Create the JSON report request

The JSON file should include the report_type of "buyer_approximate_unique_users_hourly", as well as the columns (dimensions and metrics) and report_interval that you want to retrieve. You can also filter for specific dimensions, define granularity (year, month, day), and specify the format in which the data should be returned (csv, excel, or html). For a full explanation of fields that can be included in the JSON file, see the Report Service.

$ cat buyer_approximate_unique_users_hourly

{"report":
    {
        "report_type":"buyer_approximate_unique_users_hourly",
        "columns":[
            "hour",
            "buyer_member_id",
            "media_type",
            "supply_type",
            "creative",
            "line_item_id",
            "imps",
            "average_impression_frequency",
            "cross_device_incremental_imps"
        ],
        "report_interval":"last_48_hours",
        "format":"csv"
    }
}

POST the request to the Report Service

POST the JSON request to get back a report ID.

$ curl -b cookies -X post -d @buyer_approximate_unique_users_hourly "https://api.appnexus.com/report?advertiser_id=789"

{
   "response":{
      "status":"OK",
      "report_id":"09b6979a6a4c3805bdac8921378d3622"
   }
}

GET the report status from the Report Service

Make a GET call with the report ID to retrieve the status of the report.
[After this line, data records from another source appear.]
/-! ## What a written entry sets off; `o` is the state before, `s` holds the words written -/

/-- The streams whose directory or Channel Map entries were written reach the monitors and tie-lines that name them. -/
def State.streamWritten (s : State) (dir : Bool) (i : Nat) : State := (s.islDirWritten dir i).accDirWritten i

/-- Words of an entry before. -/
def State.oldWords (o : State) (t idx n : Nat) : List Nat := (List.range n).map fun w => (o.tword t idx w).toNat

/-- LIVE words of the Mode Engine are kept for passes under way (R249). -/
def State.keepLive (s o : State) (t idx : Nat) : List Nat → State
  | [] => s
  | w :: rest =>
    (if s.tword t idx w = o.tword t idx w then s else s.keepOld t idx w (o.tword t idx w)).keepLive o t idx rest

/-- Effects of a write. `rose` and `fell` tell how the entry's own run control moved, `held` that a changed value was held back: the
write is refused but for its LIVE fields, and the entry is not rewritten (R20). -/
def State.entryWritten (s o : State) (t idx : Nat) (rose fell held : Bool) : State :=
  match t with
  | 0x51 => if held then s else (s.setTf TF.ING.Directory.CFG_STATE idx 1).streamWritten true idx
  | 0x52 => if held then s else (s.coveringStreams idx).foldl (fun s i => s.streamWritten false i) s
  | 0x53 => if fell then s.tcpClose idx 3
            else if rose then (s.setConn idx connIdle).setTf TF.ING.Connection.CLOSE idx 0 else s
  | 0x80 =>
    let new := s.oldWords t idx 7
    let live := o.fltLiveOk idx (o.oldWords t idx 7) new
    let s := s.fltWritten idx live (o.tf TF.FLT.FilterChannel.ACTIVE idx)
    if live then s else s.configLost idx
  | 0x90 => if rose then (s.resetTracker idx false (s.trackerN idx)).setTf TF.OSC.Tracker.CONFIG_LOST idx 0 else s
  | 0x92 => s.keepLive o t idx [0, 2, 3, 4]
  | 0x93 =>
    let s := s.keepLive o t idx [2, 3, 4]
    if rose then (s.resetSlot idx false (s.slotN idx)).setTf TF.OSC.BankSlot.CONFIG_LOST idx 0 else s
  | 0xA0 | 0xA1 => if held || !o.flag F.ISL_STATUS.STOPPED then s else s.topoWritten t idx
  | 0xA2 => if rose then s.monEnabled 0 idx else s.islKeepOld o t idx [0, 2, 3]
  | 0xA3 => if rose then s.monEnabled 1 idx else s.islKeepOld o t idx [0, 2, 3]
  | 0xA4 => if rose then s.monEnabled 2 idx else s.islKeepOld o t idx [0, 2, 3]
  | 0xA5 => if rose then s.monEnabled 3 idx else s.islKeepOld o t idx [0, 3, 4, 5, 6]
  | 0xA6 => if rose then s.polEnabled idx else s.islKeepOld o t idx [0]
  | 0xB0 | 0xB1 => if s.almRuns then s.refreshOutputs else s
  | 0xC0 => if rose then s.capEnabled idx else if fell then s.capDisabled idx else s
  | 0xC2 => if s.tword t idx 1 = o.tword t idx 1 then s else s.capKeepOld idx (o.tword t idx 1)
  | 0xD0 =>
    let s := s.accKeepOld o idx
    if rose then s.tieEnabled idx else if fell then s.tieDisabled idx else s
  | 0xD2 => if rose then s.pulseInEnabled idx else s
  | 0xD3 => if rose then s.pulseOutEnabled idx else if fell then s.pulseOutDisabled idx else s
  | 0x20 => s.queueWritten o idx
  | _ => s

/-! ## Operations -/

/-- RESULT of a table operation; the ingest block flags its end (R147). -/
def State.tblResult (s : State) (block r : Nat) : State :=
  let o := tblAddrOff block + 8
  let s := s.setFld ⟨o, 2, 0⟩ r
  if block = 5 then s.raise F.ING_INT_STATUS.TBL_DONE else s

/-- A write of an accumulator's COUNT or REMAINDER (R354): the values given, when they differ from those held. -/
def State.presetOf (s : State) (t idx : Nat) (data : List Word) : Option (Nat × Nat) :=
  let c := (data.getD 0 0).toNat + (data.getD 1 0).toNat * 2 ^ 32
  let r := (data.getD 2 0).toNat
  if t = 0xD1 && (c != s.accCount idx || r != s.accSum idx % 2 ^ 32) then some (c, r) else none

/-- A preset is permitted (R354). -/
def State.mayPreset (s : State) : Bool :=
  !s.flag F.ACC_CTRL.RUN && (s.sys.mode = .commission || s.sys.mode = .test)

/-- What a write finds done: channel slots of a pass up to this moment (R226), a tracker's or slot's item in progress when its ENABLE
falls (R260). -/
def State.beforeWrite (s : State) (t idx word0 : Nat) (bar : Option Nat) : State :=
  let falls := bar.isNone && bitOf (s.tword t idx 0).toNat 31 && !bitOf word0 31
  match t with
  | 0x80 => s.fltCatchUp
  | 0x90 => if falls then s.trackerOff idx else s
  | 0x93 => if falls then s.slotOff idx else s
  | _ => s

/-- A write of an entry (R148): the state and RESULT. -/
def State.tblWrite (s : State) (q : Req) (bar : Option Nat) (d : TableD) (idx off : Nat) (data : List Word) : State :=
  let block := d.id / 16
  let s := if tblReserved d data then s else s.beforeWrite d.id idx (data.getD 0 0).toNat bar
  let preset := s.presetOf d.id idx data
  let gov := s.tblGov d.id idx (data.getD 0 0).toNat
  let gate : Gate := { bar := bar, run := gov.1, stop := gov.2, runBit := if ownRun d.id then some 31 else none }
  let new := s.tblNewWords gate d idx data
  let was := bitOf (s.tword d.id idx 0).toNat 31
  let is := bitOf (new.1.headD 0) 31
  let rose := ownRun d.id && is && !was
  let fell := ownRun d.id && was && !is
  let s' := s.putWords d.id idx 0 new.1
  if tblReserved d data || (preset.isSome && (!s.mayPreset || bar.isSome)) || !s'.contentOk d.id idx rose then
    (s.refuse q 1 off).tblResult block 2
  else
    let t := s'.entryWritten s d.id idx rose fell new.2
    let t := match preset with | some p => t.accPreset idx p.1 p.2 | none => t
    if new.2 then (t.refuse q gate.cause off).tblResult block 3 else t.tblResult block 1

/-- A read copies the entry into the data registers. -/
def State.putData (s : State) (block : Nat) : Nat → List Word → State
  | _, [] => s
  | i, v :: rest => (s.setReg (tblDataOff block i) v).putData block (i + 1) rest

/-- The data registers of a block. -/
def State.tblData (s : State) (block : Nat) : List Word := (List.range 32).map fun i => s.reg (tblDataOff block i)

/-- A write of TBL_CMD with OP 1 or 2 (R148). -/
def State.tblCmd (s : State) (q : Req) (bar : Option Nat) (block op : Nat) : State :=
  let a := (s.reg (tblAddrOff block)).toNat
  let t := block * 16 + bitsOf a 31 29
  let idx := bitsOf a 17 0
  let off := tblAddrOff block + 4
  match findTable t, cntTable t with
  | some d, _ =>
    if d.count ≤ idx then s.tblResult block 4
    else if op = 1 then (s.putData block 0 (s.tblReadWords t idx)).tblResult block 1
    else s.tblWrite q bar d idx off (s.tblData block)
  | none, some (n, _) =>
    if op = 2 then (s.refuse q 1 off).setFld ⟨tblAddrOff block + 8, 2, 0⟩ 2
    else if n ≤ idx then s.tblResult block 4
    else (s.putData block 0 (s.tblReadWords t idx)).tblResult block 1
  | none, none => s.tblResult block 4

end Sys2Proof.Machine
end

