-- ==== Sys2Proof/Machine/Carry.lean ====
section
/-!
DEFINITION. The carried memory of a join (R499, R500): each carry entry is copied into the join image at its key's boundary.
-/

namespace Sys2Proof.Machine

/-! ## Memory and maps of an image -/

/-- An address lies in one of the ranges. -/
def inRanges (l : List (Nat × Nat)) (a : Nat) : Bool := l.any fun r => decide (r.1 ≤ a) && decide (a < r.2)

/-- Entries of a sparse map taken over from another. -/
def mapMerge {α : Type} [DecidableEq α] (dflt : Nat → α) (p : Nat → Bool) (own other : SMap α) : SMap α :=
  (other.filter fun x => p x.1).foldl (fun m x => mapSet dflt m x.1 x.2) (own.filter fun x => !p x.1)

/-! ## Key boundaries (R500) -/

/-- A task of a serial key that was made ready from an entry at or before `j`. -/
def Task.dueBy (key j : Nat) (t : Task) : Bool := !t.nokey && decide (t.key = key) && decide (t.eseq ≤ j)

/-- A descriptor or trigger pushed at or before `j` still waits to become a task of a serial key. -/
def State.submitsBy (s : State) (key j n : Nat) : Bool :=
  match s.tf TF.RBT.Queue.MODE n with
  | 1 => (s.queue n).entries.any fun e => !e.marker && (taskOf e.data e.eseq).dueBy key j
  | 2 => (s.queue n).trigs.any fun q => (taskOf (s.template n) q).dueBy key j
  | _ => false

/-- The key's boundary for a join mark `j`: no task of the key from an entry at or before it waits or runs. -/
def State.keyBoundary (s : State) (key j : Nat) : Bool :=
  !(s.rbt.ready.any (Task.dueBy key j))
    && !(s.cores.any fun x => (match x.2.task with | some t => t.dueBy key j | none => false)
      || (match x.2.given with | some t => t.dueBy key j | none => false))
    && !(s.rbt.queues.any fun x => s.submitsBy key j x.1)

/-- What a queue holds of the pushes caused at or before `j` (R500). -/
def Queue.upTo (q : Queue) (j : Nat) : Queue :=
  let l := q.entries.filter fun e => decide (e.eseq ≤ j)
  { q with
    entries := l, trigs := q.trigs.filter fun t => decide (t ≤ j)
    openPkt := match l.getLast? with | some e => !e.pktEnd | none => q.openPkt && q.midPop
    tail := q.head + l.length, tailCopy := q.headCopy + l.length }

/-- One carry entry copied into an image. -/
def State.copyEntry (s : State) (m : JoinImage) (i : Nat) : JoinImage :=
  if s.tflag TF.XNG.Carry.QUEUE i then
    let n := s.tf TF.XNG.Carry.QNUM i
    { m with queues := mset queueEmpty m.queues n ((s.queue n).upTo m.eseq) }
  else { m with mem := mapMerge (fun _ => memDefault) (inRanges [s.carryRange i]) m.mem s.mem }

/-- The carry entries at their key's boundary are copied; with the last of them the image is whole and leaves (R500, R501). -/
def State.copyCarry (s : State) : State :=
  match s.xng.cut with
  | none => s
  | some (m, l) =>
    let due (i : Nat) : Bool := s.keyBoundary (s.tf TF.XNG.Carry.KEY i) m.eseq
    let m := (l.filter due).foldl s.copyEntry m
    match l.filter fun i => !due i with
    | [] => { s.emit (.joinImage m) with xng := { s.xng with cut := none } }
    | rest => { s with xng := { s.xng with cut := some (m, rest) } }

end Sys2Proof.Machine
end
Continue making this GET call until the execution_status is "ready". Then use the report-download service to save the report data to a file, as described in the next step.

$ curl -b cookies 'https://api.appnexus.com/report?id=09b6979a6a4c3805bdac8921378d3622'

{
   "response":{
      "status":"OK",
      "report":{
         "name":null,
         "created_on":"2016-12-11 19:15:48",
         "json_request": "{\"report\":{\"report_type\":\"buyer_approximate_unique_users_hourly\",
             \"columns\":[\"hour\",\"buyer_member_id\",
             \"media_type\",\"supply_type\",\"creative\",\"line_item_id\",
             \"imps\",\"average_impression_frequency\",\"cross_device_incremental_imps\"],
             \"report_interval\":\"last_48_hours\",\"format\":\"csv\",\"filters\":[{\"advertiser_id\":\"789\"}]}}",
             "url":"report-download?id=b97897a7864dd8f34e7457226c7af592"
      },
      "execution_status":"ready"
   }
}

GET the report data from the Report Download Service

To download the report data to a file, make another GET call with the report ID, but this time to the report-download service. You can find the service and report ID in the url field of the response to your previous GET call. When identifying the file that you want to save to, be sure to use the file extension of the file format that you specified in your initial POST.

Note

If an error occurs during download, the response header will include an HTTP error code and message. Use -i or -v in your call to expose the response header.

curl -b cookies 'https://api.appnexus.com/report-download?id=b97897a7864dd8f34e7457226c7af592' > /tmp/buyer_approximate_unique_users_hourly.csv

Note

There is a limit of 100,000 rows per report when you download them as XLSX and Excel file.